-- ==== Sys2Proof/Tests/Slice0.lean ====
section
/-! SUPPORT. Small tests: well-formedness, and for every statement with hypotheses a state and operands that meet them. -/
namespace Sys2Proof.Tests
set_option Elab.async false
open Sys2Proof Sys2Proof.Machine Sys2Proof.Safety

/-- Plot 1: BOUND, tiles 0 to 7, HBM granules 32 to 63 of die 0, a DMA window of 16 pages. -/
def plot1 : Plot :=
  { Plot.fresh with
    state := .bound, owned := 255#1024,
    cfg := { Plot.fresh.cfg with tiles := 255#1024, hbm := BitVec.ofNat 128 (32 + 32 * 2 ^ 16), queueQuota := 8, sownQuota := 8 },
    host := { PlotHost.fresh with dmaPages := 16#32, dmaValid := true } }

/-- A block that has started: stage 7 is over, cluster 0 is ACTIVE, and plot 1 is BOUND. -/
def base : Blk :=
  let b := Blk.after .dx1024 2000000 0 Firmware.blank []
  { b with fw := { b.fw with stage := .done }, power := { b.power with clusters := [(0, .active)] },
           plots := [(0, Plot.system), (1, plot1)], host := { b.host with busy := false } }

/-- A state with a given block and an empty queue. -/
def at_ (b : Blk) : State := { pending := [], trip := { tripped := false, latch := false }, blk := b, was := b }

/-- A sheaf of plot 1 with a command word. -/
def sheaf (cmd : BitVec 256) : Sheaf :=
  { sid := 0, cmd := cmd, base := 0, plot := 1, ctx := 0, index := 0, deadline := 5#48, state := .queued, late := false,
    issued := 0, total := 0, outst := 0, status := 0#8, detail := 0#8, noSteal := false, aux := 0 }

/-- A command word from OP, OPA, OPB, OPC, LEN, ARG, and the rest of its bits. -/
def word (op : Nat) (opa opb opc len arg : Nat) (rest : Nat := 0) : BitVec 256 :=
  BitVec.ofNat 256 (op + 2 ^ 64 * opa + 2 ^ 96 * opb + 2 ^ 128 * opc + 2 ^ 160 * len + 2 ^ 192 * arg + rest)

/-- A command word with its CHK (R102). -/
def chk (c : BitVec 256) : BitVec 256 := BitVec.ofNat 256 (c.toNat % 2 ^ 248 + (crc8 c 248).toNat * 2 ^ 248)

/-- The started block whose tile 0 has one queued command in an engine's queue. -/
def queued (e : Nat) (c : BitVec 256) (b : Blk := base) : State := at_ (b.modTile 0 fun x => x.setSheaves e [sheaf c])

/-- The started block whose context 0 of tile 0 runs a list at address 0 with one command. -/
def listed (c : BitVec 256) (f : Ctx → Ctx := id) : State :=
  at_ ((base.writeSram 0 0 (toBytes 32 c.toNat)).modTile 0 fun x =>
    x.modCtx 0 fun k => f { k with state := .dispatch, plot := 1 })

/-- A run of SRAM in which no error stands reads as it is (R130). -/
theorem reads_clean (b : Blk) (t a n : Nat) (h : b.sramErrors t a n = []) : Reads b t a n b := by
  simp [Reads, Blk.operand, Blk.eccRead, h, Blk.each, Except.map]
/-- A run of entries of an oasis in which no error stands (R141). -/
theorem fra_clean (b : Blk) (t id k n : Nat) (h : b.fraErrors t id k n = []) : b.fraOperand t id k n = .ok b := by
  simp [Blk.fraOperand, Blk.eccRead, h, Blk.each]

/-- A check that passes with a value. -/
abbrev gives {α : Type} (x : Chk α) (a : α) : Prop := x.toOption = some a

/-- The started block with port 0 UP and KEY 1 of plot 1 admitted at it. -/
def sieved : Blk :=
  { (base.modPort 0 fun x => { x with state := .up }) with
    traf := { base.traf with sieve := [(0, BitVec.ofNat 320 (1 + 2 ^ 16 + 2 ^ 24 + 2 ^ 64))] } }

/-- The started block with a descriptor of plot 1 at tile 0. -/
def described (d : BitVec 128) (b : Blk := base) : Blk :=
  { b with sown := { b.sown with active := { b.sown.active with descs := [(0, d)] } } }

/-- The started block whose tile 0 has queue 0 bound as a ring of 4 cells at address 256. -/
def ringed (f : Queue → Queue := id) (b : Blk := base) : Blk :=
  b.modQueue 0 0 fun _ => f { Queue.fresh with bound := true, base := 4, size := 4 }

/-- A message header with its HCHK: a message of n payload bytes. -/
def msgHead (n : Nat) : BitVec 512 := rehead (BitVec.ofNat 512 (n * 2 ^ 64))

/-- The started block whose tile 0 holds oasis 0 with 4 entries. -/
def oasised (wide : Bool) : Blk :=
  base.modTile 0 fun x => { x with oases := [(0, { wide := wide, size := 4, grid := .none, entries := [] })] }

/-- A GET of 64 bytes at address 0 from tile 1 to tile 0. -/
def getPkt : Packet := mkPacket snReq 0 false 0 1 1 rqGet 0 false 0 0 (msgWord 0 64 0 0 0)

/-- A packet held in a router buffer on its way out of an output. -/
def heldPkt (out : Nat) : Held := { pkt := getPkt, arrived := 0, out := out, vc := 0 }

/-- The started block with a change of its open plane. -/
def opened (f : Opn → Opn) (b : Blk := base) : State := at_ { b with opn := f b.opn }

/-- A WAITING slot of tile 0 on tile 1. -/
def waitSlot : Slot :=
  { state := .waiting, target := 1, injected := 0, timeout := 1024, who := .queue, ref := .sheaf 3 0 0, plot := 1,
    sealHit := false, win := none }

/-- The started block with a packet that tile 0 has taken in. -/
def inbox (p : Packet) (b : Blk := base) : State :=
  at_ (b.modTile 0 fun x => { x with net := { x.net with inbox := [(p, 0)] } })

/-- The started block with a valid basic key in slot 0, and an IPv4 address. -/
def keyed : Blk :=
  { base with mgmt := { base.mgmt with slot0 := { KeySlot.fresh with valid := true }, ip4 := 0x0A000001#32 } }

/-- The started block with a change of port 0. -/
def porting (f : Port → Port) : State := at_ (base.modPort 0 f)

/-- A port in a state with a cage. -/
def inState (st : PortState) (x : Port) : Port :=
  { x with state := st, ctrl := { x.ctrl with mode := 1 }, cage := { x.cage with link := true, present := true, btnIgnore := false } }

/-- The block in a stage, with a change of its firmware. -/
def staged (st : BootStage) (f : Firmware → Firmware := id) : State :=
  at_ { base with fw := f { base.fw with stage := st } }

/-! ### Well-formedness: for each number that a command names, the least value that is refused; every command at its greatest values -/

theorem test_wf_refused0 : (([
    .tickMarkerReceive 4 0, .frameLockRegained 4, .sownWindowOpen 1024 4 2047, .sownWindowOpen 1023 5 2047,
    .sownWindowOpen 1023 4 2048, .sownCellArrival 1024 3 0, .sownCellArrival 1023 4 0, .engineNoProgress 1024 3,
    .engineNoProgress 1023 4, .hbmRequestUnanswered 1024 255, .hbmRequestUnanswered 1023 256, .xsUncorr 1024 3,
    .xsUncorr 1023 4, .xsPhyDown 1024 3, .xsPhyDown 1023 4, .flitHeadArrival 1024 2 4 0, .flitHeadArrival 1023 3 4 0,
    .flitHeadArrival 1023 2 5 0, .outputArbitration 1024 2 4, .outputArbitration 1023 3 4, .outputArbitration 1023 2 5,
    .creditReturn 1024 2 4 3, .creditReturn 1023 3 4 3, .creditReturn 1023 2 5 3, .creditReturn 1023 2 4 4,
    .flitAgeDrop 1024 2 4 3, .flitAgeDrop 1023 3 4 3, .flitAgeDrop 1023 2 5 3, .flitAgeDrop 1023 2 4 4,
    .requestInject 1024 .mover, .requestEject 1024 2, .requestEject 1023 3, .replyDeadline 1024 2, .replyDeadline 1023 3,
    .reqTimeout (.tile 1024) 31, .reqTimeout (.tile 1023) 32, .slotQuarantineEnd (.tile 1024) 31,
    .slotQuarantineEnd (.tile 1023) 32, .replyArrival 1024 2, .replyArrival 1023 3] : List Instr).all fun c => !c.wf) = true := by decide +kernel
theorem test_wf_refused1 : (([
    .openCtrlWrite 1024 0, .listLaunch 256 0, .launchDequeue 1024, .commandDispatch 1024 7, .commandDispatch 1023 8,
    .listNop 1024 3, .listNop 1023 4, .listWait 1024 3, .listWait 1023 4, .listSignal 1024 3, .listSignal 1023 4,
    .listTick 1024 3, .listTick 1023 4, .listLoop 1024 7, .listLoop 1023 8, .listCall 1024 7, .listCall 1023 8, .listEnd 1024 7,
    .listEnd 1023 8, .listEvent 1024 3, .listEvent 1023 4, .moveCopy 1024, .moveFill 1024, .moveHbmRead 1024,
    .moveHbmWrite 1024, .moveHostRead 1024, .moveHostWrite 1024, .moveSow 1024, .moveReap 1024, .moveEmit 1024,
    .moveHbmStream 1024, .reduceOasis 1024, .reduceRelease 1024, .reduceAdd 1024, .reduceAddSown 1024, .reduceScaleAdd 1024,
    .reduceMerge 1024, .reduceRound 1024, .reduceNarrow 1024, .reduceMap 1024] : List Instr).all fun c => !c.wf) = true := by decide +kernel
theorem test_wf_refused2 : (([
    .reduceCrc 1024, .arrayLoad 1024, .arrayMm 1024, .arrayTopk 1024, .arrayGate 1024, .queueSend 1024, .queueGet 1024,
    .queuePut 1024, .queueCombine 1024, .queueBind 1024, .queueUnbind 1024, .queuePop 1024, .queueHandler 1024,
    .commandComplete 1024 3, .commandComplete 1023 4, .statusRecordWrite 1024 7, .statusRecordWrite 1023 8, .ctxAbort 1024 7,
    .ctxAbort 1023 8, .semWrite 1024 31 0, .semWrite 1023 32 0, .stealRequestSend 1024 3, .stealRequestSend 1023 4,
    .stealRequestReceive 1024, .lendReceive 1024 3, .lendReceive 1023 4, .stolenResultReturn 1024 0, .engCtrlWrite 1024 0,
    .msgPacketLand 1024, .entryPublish 1024 15, .entryPublish 1023 16, .handlerLaunch 1024, .fallbackDrain 1024 15,
    .fallbackDrain 1023 16, .assemblyAbandon 1024 31, .assemblyAbandon 1023 32, .remoteGet 1024, .remotePut 1024,
    .combinePacket 1024, .queueRdWrite 1024 15 0] : List Instr).all fun c => !c.wf) = true := by decide +kernel
theorem test_wf_refused3 : (([
    .queueRdWrite 1023 16 0, .fbPop 1024 0, .collDoorbell 256 0, .collAccept 256 [], .collNoAck 256 0 0 0, .collAckReceive 1024,
    .collResendReceive 1024, .kernelDoorbell 256 0, .kernelBind 256 [], .kernelUnbind 256 [], .tokenPartArrival 1024,
    .tokenAsmTimeout 1024 63, .tokenAsmTimeout 1023 64, .khdrReceive 1024, .kernelTrainLand 1024, .expertOutputArrival 1024,
    .tokenRetTimeout 1024 63, .tokenRetTimeout 1023 64, .dfpIngress 256 false [] false, .msgDfpReceive 1024, .egressEnqueue 256,
    .egressSchedule 256 false, .txUnderrun 256 false, .portUp 256, .portDrain 256, .portDown 256, .portCtrlWrite .mailbox 256 0,
    .moduleInsert 256, .moduleRemove 256, .svcPress 256, .svcStuck 256, .portLinkUp 256, .portLinkDown 256, .drainComplete 256,
    .drainLimitExpiry 256, .egressQueueWrite .mailbox 256 0, .shaperWrite .mailbox 256 0, .gateWrite .mailbox 256 0,
    .poolWrite .mailbox 256 0, .pfcReceive 256 7 false] : List Instr).all fun c => !c.wf) = true := by decide +kernel
theorem test_wf_refused4 : (([
    .pfcReceive 255 8 false, .combLost 64, .adcReading 2560 0, .calDue 256, .calStageEnd 256, .plotBindDone 256,
    .plotRebindDone 256, .teardownTilesReleased 256, .hbmScrubDone 256 255, .hbmScrubDone 255 256,
    .plotConfigWrite .mailbox 256 [], .getMeasurements .mailbox none 65536 [], .plotClaim 7 256,
    .phaseHoldEnd 256 false, .capsuleUnwrap 256 0, .heartbeatMiss 32, .quorumGroupWrite .mailbox 256 0,
    .graftHoldEnd 256, .portPwrWrite .mailbox 256 false, .powerStageStart 4 65535, .powerStageStart 3 65536,
    .powerStageEnd 4 65535, .powerStageEnd 3 65536, .moaRead .mailbox 65536 255, .moaRead .mailbox 65535 256,
    .moaWrite .mailbox 65536 255 [], .moaWrite .mailbox 65535 256 []] : List Instr).all fun c => !c.wf) = true := by decide +kernel
theorem test_wf_refused5 : (([
    .odRegisterWrite .mailbox 65536 255 [], .odRegisterWrite .mailbox 65535 256 [], .describe .mailbox 65536 255,
    .describe .mailbox 65535 256, .segWrite .mailbox 65536 255 0 0, .segWrite .mailbox 65535 256 0 0,
    .segRead .mailbox 65536 255, .segRead .mailbox 65535 256, .dmaWindowWrite 256 0, .eventRingWrite 64 0, .consWrite 64 0,
    .irqHoldEnd 64, .dmaCompletion 256 [] false, .hbmResponse 1024 255 false, .hbmResponse 1023 256 false, .hbmRead 1024,
    .hbmWrite 1024, .stream 1024, .streamEnd 1024 63 false, .streamEnd 1023 64 false, .selfTestDone 64 0, .pmcCfgWrite 1024 7 0,
    .pmcCfgWrite 1023 8 0, .railFault 64, .linkRetry false 65536, .linkRetrain false 65536 false, .dbgAccess 1024 false 0 [],
    .combLocked 64] : List Instr).all fun c => !c.wf) = true := by decide +kernel
theorem test_wf_accepted0 : (([
    .tickMarkerReceive 3 0, .frameLockRegained 3, .sownWindowOpen 1023 4 2047, .sownCellArrival 1023 3 0,
    .engineNoProgress 1023 3, .hbmRequestUnanswered 1023 255, .xsUncorr 1023 3, .xsPhyDown 1023 3, .flitHeadArrival 1023 2 4 0,
    .outputArbitration 1023 2 4, .creditReturn 1023 2 4 3, .flitAgeDrop 1023 2 4 3, .requestInject 1023 .mover,
    .requestEject 1023 2, .replyDeadline 1023 2, .reqTimeout (.tile 1023) 31, .slotQuarantineEnd (.tile 1023) 31,
    .replyArrival 1023 2, .openCtrlWrite 1023 0, .listLaunch 255 0, .launchDequeue 1023, .commandDispatch 1023 7,
    .listNop 1023 3, .listWait 1023 3, .listSignal 1023 3, .listTick 1023 3, .listLoop 1023 7, .listCall 1023 7,
    .listEnd 1023 7, .listEvent 1023 3, .moveCopy 1023, .moveFill 1023, .moveHbmRead 1023, .moveHbmWrite 1023,
    .moveHostRead 1023, .moveHostWrite 1023, .moveSow 1023, .moveReap 1023, .moveEmit 1023, .moveHbmStream 1023] : List Instr).all fun c => c.wf) = true := by decide +kernel
theorem test_wf_accepted1 : (([
    .reduceOasis 1023, .reduceRelease 1023, .reduceAdd 1023, .reduceAddSown 1023, .reduceScaleAdd 1023, .reduceMerge 1023,
    .reduceRound 1023, .reduceNarrow 1023, .reduceMap 1023, .reduceCrc 1023, .arrayLoad 1023, .arrayMm 1023, .arrayTopk 1023,
    .arrayGate 1023, .queueSend 1023, .queueGet 1023, .queuePut 1023, .queueCombine 1023, .queueBind 1023, .queueUnbind 1023,
    .queuePop 1023, .queueHandler 1023, .commandComplete 1023 3, .statusRecordWrite 1023 7, .ctxAbort 1023 7,
    .semWrite 1023 31 0, .stealRequestSend 1023 3, .stealRequestReceive 1023, .lendReceive 1023 3, .stolenResultReturn 1023 0,
    .engCtrlWrite 1023 0, .msgPacketLand 1023, .entryPublish 1023 15, .handlerLaunch 1023, .fallbackDrain 1023 15,
    .assemblyAbandon 1023 31, .remoteGet 1023, .remotePut 1023, .combinePacket 1023, .queueRdWrite 1023 15 0] : List Instr).all fun c => c.wf) = true := by decide +kernel
theorem test_wf_accepted2 : (([
    .fbPop 1023 0, .collDoorbell 255 0, .collAccept 255 [], .collNoAck 255 0 0 0, .collAckReceive 1023, .collResendReceive 1023,
    .kernelDoorbell 255 0, .kernelBind 255 [], .kernelUnbind 255 [], .tokenPartArrival 1023, .tokenAsmTimeout 1023 63,
    .khdrReceive 1023, .kernelTrainLand 1023, .expertOutputArrival 1023, .tokenRetTimeout 1023 63,
    .dfpIngress 255 false [] false, .msgDfpReceive 1023, .egressEnqueue 255, .egressSchedule 255 false, .txUnderrun 255 false,
    .portUp 255, .portDrain 255, .portDown 255, .portCtrlWrite .mailbox 255 0, .moduleInsert 255, .moduleRemove 255,
    .svcPress 255, .svcStuck 255, .portLinkUp 255, .portLinkDown 255, .drainComplete 255, .drainLimitExpiry 255,
    .egressQueueWrite .mailbox 255 0, .shaperWrite .mailbox 255 0, .gateWrite .mailbox 255 0, .poolWrite .mailbox 255 0,
    .pfcReceive 255 7 false, .combLost 63, .adcReading 2559 0, .calDue 255] : List Instr).all fun c => c.wf) = true := by decide +kernel
theorem test_wf_accepted3 : (([
    .calStageEnd 255, .plotBindDone 255, .plotRebindDone 255, .teardownTilesReleased 255, .hbmScrubDone 255 255,
    .plotConfigWrite .mailbox 255 [], .finish 7 none, .heartbeatSpdm 7, .keyUpdate 7, .endSession 7, .plotClaim 7 255,
    .keySet 7 false [], .txPhase 7 false, .phaseRetire 7 false 0, .secFlags 7 0, .phaseHoldEnd 255 false, .query 7,
    .keyProg 7 ⟨0, .pr, false, false⟩ 0 0, .kSetGo 7 ⟨0, .pr, false, false⟩, .kSetStop 7 ⟨0, .pr, false, false⟩,
    .capsuleUnwrap 255 0, .heartbeatMiss 31, .quorumGroupWrite .mailbox 255 0, .graftHoldEnd 255,
    .portPwrWrite .mailbox 255 false, .powerStageStart 3 65535, .powerStageEnd 3 65535, .moaRead .mailbox 65535 255,
    .moaWrite .mailbox 65535 255 [], .odRegisterWrite .mailbox 65535 255 [], .describe .mailbox 65535 255,
    .segWrite .mailbox 65535 255 0 0, .segRead .mailbox 65535 255, .dmaWindowWrite 255 0, .eventRingWrite 63 0, .consWrite 63 0,
    .irqHoldEnd 63, .dmaCompletion 255 [] false, .hbmResponse 1023 255 false, .hbmRead 1023] : List Instr).all fun c => c.wf) = true := by decide +kernel
theorem test_wf_accepted4 : (([
    .hbmWrite 1023, .stream 1023, .streamEnd 1023 63 false, .selfTestDone 63 0, .pmcCfgWrite 1023 7 0, .railFault 63,
    .linkRetry false 65535, .linkRetrain false 65535 false, .dbgAccess 1023 false 0 [], .combLocked 63] : List Instr).all fun c => c.wf) = true := by decide +kernel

* * * *

## WHAT TO DO
Above are the records; print exactly the lines from the line with "state := .bound, owned" to the line with "def listed (c", including both, and nothing else.

## ANSWER
    state := .bound, owned := 255#1024,
    cfg := { Plot.fresh.cfg with tiles := 255#1024, hbm := BitVec.ofNat 128 (32 + 32 * 2 ^ 16), queueQuota := 8, sownQuota := 8 },
    host := { PlotHost.fresh with dmaPages := 16#32, dmaValid := true } }

/-- A block that has started: stage 7 is over, cluster 0 is ACTIVE, and plot 1 is BOUND. -/
def base : Blk :=
  let b := Blk.after .dx1024 2000000 0 Firmware.blank []
  { b with fw := { b.fw with stage := .done }, power := { b.power with clusters := [(0, .active)] },
           plots := [(0, Plot.system), (1, plot1)], host := { b.host with busy := false } }

/-- A state with a given block and an empty queue. -/
def at_ (b : Blk) : State := { pending := [], trip := { tripped := false, latch := false }, blk := b, was := b }

/-- A sheaf of plot 1 with a command word. -/
def sheaf (cmd : BitVec 256) : Sheaf :=
  { sid := 0, cmd := cmd, base := 0, plot := 1, ctx := 0, index := 0, deadline := 5#48, state := .queued, late := false,
    issued := 0, total := 0, outst := 0, status := 0#8, detail := 0#8, noSteal := false, aux := 0 }

/-- A command word from OP, OPA, OPB, OPC, LEN, ARG, and the rest of its bits. -/
def word (op : Nat) (opa opb opc len arg : Nat) (rest : Nat := 0) : BitVec 256 :=
  BitVec.ofNat 256 (op + 2 ^ 64 * opa + 2 ^ 96 * opb + 2 ^ 128 * opc + 2 ^ 160 * len + 2 ^ 192 * arg + rest)

/-- A command word with its CHK (R102). -/
def chk (c : BitVec 256) : BitVec 256 := BitVec.ofNat 256 (c.toNat % 2 ^ 248 + (crc8 c 248).toNat * 2 ^ 248)

/-- The started block whose tile 0 has one queued command in an engine's queue. -/
def queued (e : Nat) (c : BitVec 256) (b : Blk := base) : State := at_ (b.modTile 0 fun x => x.setSheaves e [sheaf c])

/-- The started block whose context 0 of tile 0 runs a list at address 0 with one command. -/
def listed (c : BitVec 256) (f : Ctx → Ctx := id) : State :=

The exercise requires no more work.